theorem witness_stream_enable : ready.get STR_CTL_en 0 0 = 0 ∧ nfld 0x10100 8 8 ≠ 0 ∧ nfld 0x10100 16 16 ≠ 0 ∧ nfld 0x100 16 16 = 0 ∧
    strOn.get STR_CTL_en 0 0 = 1 ∧ strOn.get STR_QCFG_en 0 0 1 = 0 ∧ strOn.get STR_QCFG_en 0 1 0 = 0 ∧ nfld 0x1000403 1 2 = 1 ∧ nfld 0x1000403 4 7 = 64 ∧
    nfld 0x10000403 16 13 = 4096 ∧ nfld 0x110013 16 13 = 17 ∧ nfld 0x110003 4 7 = 0 ∧ nfld 0x110413 4 7 = 65 ∧ nfld 0x100013 16 13 = 16 ∧ nfld 0x10010013 16 13 = 4097 ∧
    strOn.get STR_QRATE_rate 0 0 1 = 0 ∧ 131072 < (strOn.put STR_QRATE_rate 0 131073 0 1).get STR_QRATE_rate 0 0 1 ∧
    (let s := (((strOn.put STR_QCFG_en 0 1 0 1).put STR_QCFG_limit 0 64 0 1).put STR_QCFG_en 0 1 0 2).put STR_QCFG_limit 0 64 0 2
     240 < 64 + ((((List.range 32).filter fun i => i != 31 && s.get STR_QCFG_en 0 0 i == 1).map fun i => s.get STR_QCFG_limit 0 0 i).sum)) ∧ 131072 < 65537 + strOn.get STR_QRATE_rate 0 0 0 ∧ nfld 0x110013 4 7 = 1 ∧ (strOn.put STR_QRATE_rate 0 65536 0 1).get STR_QRATE_rate 0 0 1 = 65536 ∧
    64 + strOn.get STR_QCFG_limit 0 0 0 ≤ 240 ∧ 65536 + strOn.get STR_QRATE_rate 0 0 0 ≤ 131072 ∧ nfld 1 1 2 = 0 := by decide +kernel

/-- A skein that reads a tile of HBM3 through queue 0, and the transfer that has brought it. -/
def remote : Skein :=
  { skein with
      w := [5 + 2 ^ 32 + 0xFFFF * 2 ^ 48, 0x10 + 0x1F * 2 ^ 16 + 0x1F * 2 ^ 32 + 0x1F * 2 ^ 48, 0x1000000000, 0, 0x20000, 0, 0, 0],
      srcLocal := false, srcIss := 0, srcArr := 0, stages := [{ stage with occ0 := 0 }] }
def xfer (w : Option Tile) : Xfer := ⟨3, 0, w, 1, [(0, List.replicate 1024 0, false)], 0, false, none⟩
def strRun : State :=
  (((strOn.put STR_QCFG_depth 0 17 0 0).modEng 0 fun e => { e with slots := [remote] }).modQ 0 0 fun q => { q with bound := some 7, tokens := 17 * 65536 })
def strDone (w : Option Tile) : State := strRun.modQ 0 0 fun q => { q with xfers := [xfer w], next := 1 }

theorem witness_stream_start : strRun.get STR_CTL_en 0 0 = 1 ∧ strRun.strPick 0 0 = some 0 ∧
    strRun.strReady 0 0 = some (remote, (0, none, 0), [⟨0, 0x1000000000, 16, [], beAll⟩]) ∧ (strRun.q 0 0).role < 2 ∧ (strRun.cl 0).rr.length = 2 ∧
    lands (strRun.resolve 0 (.stream false) 0x1000000000 1024) (.mem 0x1000000000) = true ∧ isHbm 0x1000000000 = true ∧ ready.get STR_CTL_en 0 1 = 0 := by
  decide +kernel

theorem witness_stream_done : let s := strDone none
    let x : Tile := ⟨0, 0xFF, 0, true, false, [], []⟩
    (s.q 0 0).xfers.find? (fun t => t.id == 3) = some (xfer none) ∧ (s.q 0 0).bound = some 7 ∧ s.sk 0 7 = some remote ∧ (xfer none).n ≤ (xfer none).done.length ∧
    remote.takes = true ∧ (∀ y ∈ (s.q 0 0).xfers, y.dropped = true ∨ (xfer none).tile ≤ y.tile) ∧ s.feedRoom 0 remote false = true ∧ (s.q 0 0).role = 0 ∧
    ((strDone (some x)).q 0 0).xfers.find? (fun t => t.id == 3) = some (xfer (some x)) := by decide +kernel

/-- A halted queue: on a page that is absent, and on a host page that grants the read now. -/
def halted : State :=
  (((strRun.put STR_QSTAT_halt_reason 0 0x0225 0 0).wreg STR_QADDR 0 0 0 0x1000000000).modQ 0 0 fun q => { q with halted := true })
def haltedHost : State :=
  { (strRun.wreg STR_QADDR 0 0 0 (2 ^ 63)).modQ 0 0 fun q => { q with halted := true, prs := true } with
    pcie := { Pcie.init with atc := [(0, 0, true, false)], asked := [(0, 5)], prs := [⟨1, .retry 0 0 0, 0, 0, false, false, none⟩] } }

Your goal
Answer with a single number, the count of lines above that contain "find".

Output for this exercise
2